Activity: Copy out each line featuring the string "memWrite" from the entries beneath.

Saved data entries:
==========

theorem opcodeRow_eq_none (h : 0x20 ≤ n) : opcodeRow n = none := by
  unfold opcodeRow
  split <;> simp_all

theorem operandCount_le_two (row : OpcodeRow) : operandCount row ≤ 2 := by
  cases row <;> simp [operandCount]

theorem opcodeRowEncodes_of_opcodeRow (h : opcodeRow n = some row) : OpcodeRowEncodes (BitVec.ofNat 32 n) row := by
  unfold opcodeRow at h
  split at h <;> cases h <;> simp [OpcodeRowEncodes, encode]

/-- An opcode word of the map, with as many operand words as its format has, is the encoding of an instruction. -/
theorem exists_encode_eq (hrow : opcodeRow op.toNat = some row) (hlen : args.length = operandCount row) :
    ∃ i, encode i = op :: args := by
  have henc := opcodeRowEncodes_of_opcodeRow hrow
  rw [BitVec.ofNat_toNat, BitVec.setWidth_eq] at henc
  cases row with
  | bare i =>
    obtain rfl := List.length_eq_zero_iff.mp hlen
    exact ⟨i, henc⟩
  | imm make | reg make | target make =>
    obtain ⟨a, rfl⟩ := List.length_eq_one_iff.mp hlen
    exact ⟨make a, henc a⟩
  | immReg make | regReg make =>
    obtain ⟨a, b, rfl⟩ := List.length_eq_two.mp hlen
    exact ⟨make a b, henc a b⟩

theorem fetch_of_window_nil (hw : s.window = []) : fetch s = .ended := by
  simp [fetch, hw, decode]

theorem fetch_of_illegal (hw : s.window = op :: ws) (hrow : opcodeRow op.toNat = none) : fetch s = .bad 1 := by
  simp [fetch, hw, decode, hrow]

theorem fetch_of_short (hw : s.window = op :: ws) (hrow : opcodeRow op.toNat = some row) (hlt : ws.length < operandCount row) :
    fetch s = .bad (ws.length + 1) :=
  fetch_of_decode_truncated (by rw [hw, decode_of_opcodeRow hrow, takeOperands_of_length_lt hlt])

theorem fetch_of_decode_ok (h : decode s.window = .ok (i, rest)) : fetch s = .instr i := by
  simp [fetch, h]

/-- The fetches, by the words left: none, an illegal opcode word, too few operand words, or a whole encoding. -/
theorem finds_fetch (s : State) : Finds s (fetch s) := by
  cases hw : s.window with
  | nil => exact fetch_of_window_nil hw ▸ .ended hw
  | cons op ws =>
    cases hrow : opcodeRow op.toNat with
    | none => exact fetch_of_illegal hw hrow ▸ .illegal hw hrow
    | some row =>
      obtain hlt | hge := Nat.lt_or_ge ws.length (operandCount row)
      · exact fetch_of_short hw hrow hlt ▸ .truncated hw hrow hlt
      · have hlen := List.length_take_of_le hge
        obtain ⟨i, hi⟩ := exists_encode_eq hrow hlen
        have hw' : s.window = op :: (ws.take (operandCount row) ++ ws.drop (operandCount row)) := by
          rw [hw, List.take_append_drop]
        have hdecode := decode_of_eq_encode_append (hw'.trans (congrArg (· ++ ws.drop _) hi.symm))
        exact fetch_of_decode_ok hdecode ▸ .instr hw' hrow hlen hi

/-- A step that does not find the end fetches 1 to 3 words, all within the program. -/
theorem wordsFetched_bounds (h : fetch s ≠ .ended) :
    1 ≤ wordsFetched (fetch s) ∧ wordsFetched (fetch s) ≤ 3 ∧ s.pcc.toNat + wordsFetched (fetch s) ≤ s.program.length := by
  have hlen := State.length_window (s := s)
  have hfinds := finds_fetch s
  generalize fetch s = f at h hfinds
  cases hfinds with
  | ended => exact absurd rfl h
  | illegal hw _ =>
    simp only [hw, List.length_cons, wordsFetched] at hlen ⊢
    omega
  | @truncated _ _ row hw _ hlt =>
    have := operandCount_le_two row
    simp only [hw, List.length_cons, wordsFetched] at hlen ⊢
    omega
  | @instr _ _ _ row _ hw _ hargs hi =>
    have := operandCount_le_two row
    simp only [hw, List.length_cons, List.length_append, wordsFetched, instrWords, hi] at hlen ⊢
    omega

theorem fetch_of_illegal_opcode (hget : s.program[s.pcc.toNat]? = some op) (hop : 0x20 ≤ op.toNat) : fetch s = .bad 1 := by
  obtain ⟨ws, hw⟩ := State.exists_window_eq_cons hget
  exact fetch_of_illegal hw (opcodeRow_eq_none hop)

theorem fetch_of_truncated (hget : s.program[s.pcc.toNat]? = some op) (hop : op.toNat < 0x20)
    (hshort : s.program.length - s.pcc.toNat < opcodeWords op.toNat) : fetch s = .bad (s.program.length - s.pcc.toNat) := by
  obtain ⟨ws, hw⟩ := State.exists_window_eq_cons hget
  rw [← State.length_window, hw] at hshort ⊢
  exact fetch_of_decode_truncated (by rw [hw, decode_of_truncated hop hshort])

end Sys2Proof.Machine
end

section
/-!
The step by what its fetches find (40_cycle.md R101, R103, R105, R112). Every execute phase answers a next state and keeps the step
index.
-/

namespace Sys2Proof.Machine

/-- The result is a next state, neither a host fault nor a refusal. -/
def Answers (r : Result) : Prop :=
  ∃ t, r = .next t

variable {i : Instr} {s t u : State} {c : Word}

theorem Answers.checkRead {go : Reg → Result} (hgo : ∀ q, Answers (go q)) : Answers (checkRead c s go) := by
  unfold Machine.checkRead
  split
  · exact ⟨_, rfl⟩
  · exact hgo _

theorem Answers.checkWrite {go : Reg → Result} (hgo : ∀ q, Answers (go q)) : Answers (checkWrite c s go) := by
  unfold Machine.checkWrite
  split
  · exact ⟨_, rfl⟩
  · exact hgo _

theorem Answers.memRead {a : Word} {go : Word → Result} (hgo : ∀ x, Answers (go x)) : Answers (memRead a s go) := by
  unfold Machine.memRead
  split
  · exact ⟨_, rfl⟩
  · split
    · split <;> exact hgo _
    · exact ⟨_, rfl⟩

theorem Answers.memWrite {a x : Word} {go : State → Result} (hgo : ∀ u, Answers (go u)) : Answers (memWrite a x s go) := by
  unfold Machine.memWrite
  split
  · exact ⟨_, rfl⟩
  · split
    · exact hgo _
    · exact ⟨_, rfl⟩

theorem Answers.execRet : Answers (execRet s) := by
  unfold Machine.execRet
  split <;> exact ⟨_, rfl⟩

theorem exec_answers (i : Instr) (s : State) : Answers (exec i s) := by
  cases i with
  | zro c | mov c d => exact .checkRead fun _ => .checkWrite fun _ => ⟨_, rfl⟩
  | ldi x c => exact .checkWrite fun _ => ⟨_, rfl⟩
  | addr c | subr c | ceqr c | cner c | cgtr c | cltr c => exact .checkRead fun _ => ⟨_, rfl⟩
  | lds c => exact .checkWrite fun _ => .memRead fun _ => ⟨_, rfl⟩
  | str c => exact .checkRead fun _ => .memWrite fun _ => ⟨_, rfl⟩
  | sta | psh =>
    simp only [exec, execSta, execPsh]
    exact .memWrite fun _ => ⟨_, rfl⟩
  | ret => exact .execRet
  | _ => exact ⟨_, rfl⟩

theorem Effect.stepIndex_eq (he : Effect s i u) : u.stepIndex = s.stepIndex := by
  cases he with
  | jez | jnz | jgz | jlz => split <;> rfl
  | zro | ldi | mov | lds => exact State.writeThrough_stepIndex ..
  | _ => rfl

==========

The answer:
theorem Answers.memWrite {a x : Word} {go : State → Result} (hgo : ∀ u, Answers (go u)) : Answers (memWrite a x s go) := by
  unfold Machine.memWrite
  | str c => exact .checkRead fun _ => .memWrite fun _ => ⟨_, rfl⟩
    exact .memWrite fun _ => ⟨_, rfl⟩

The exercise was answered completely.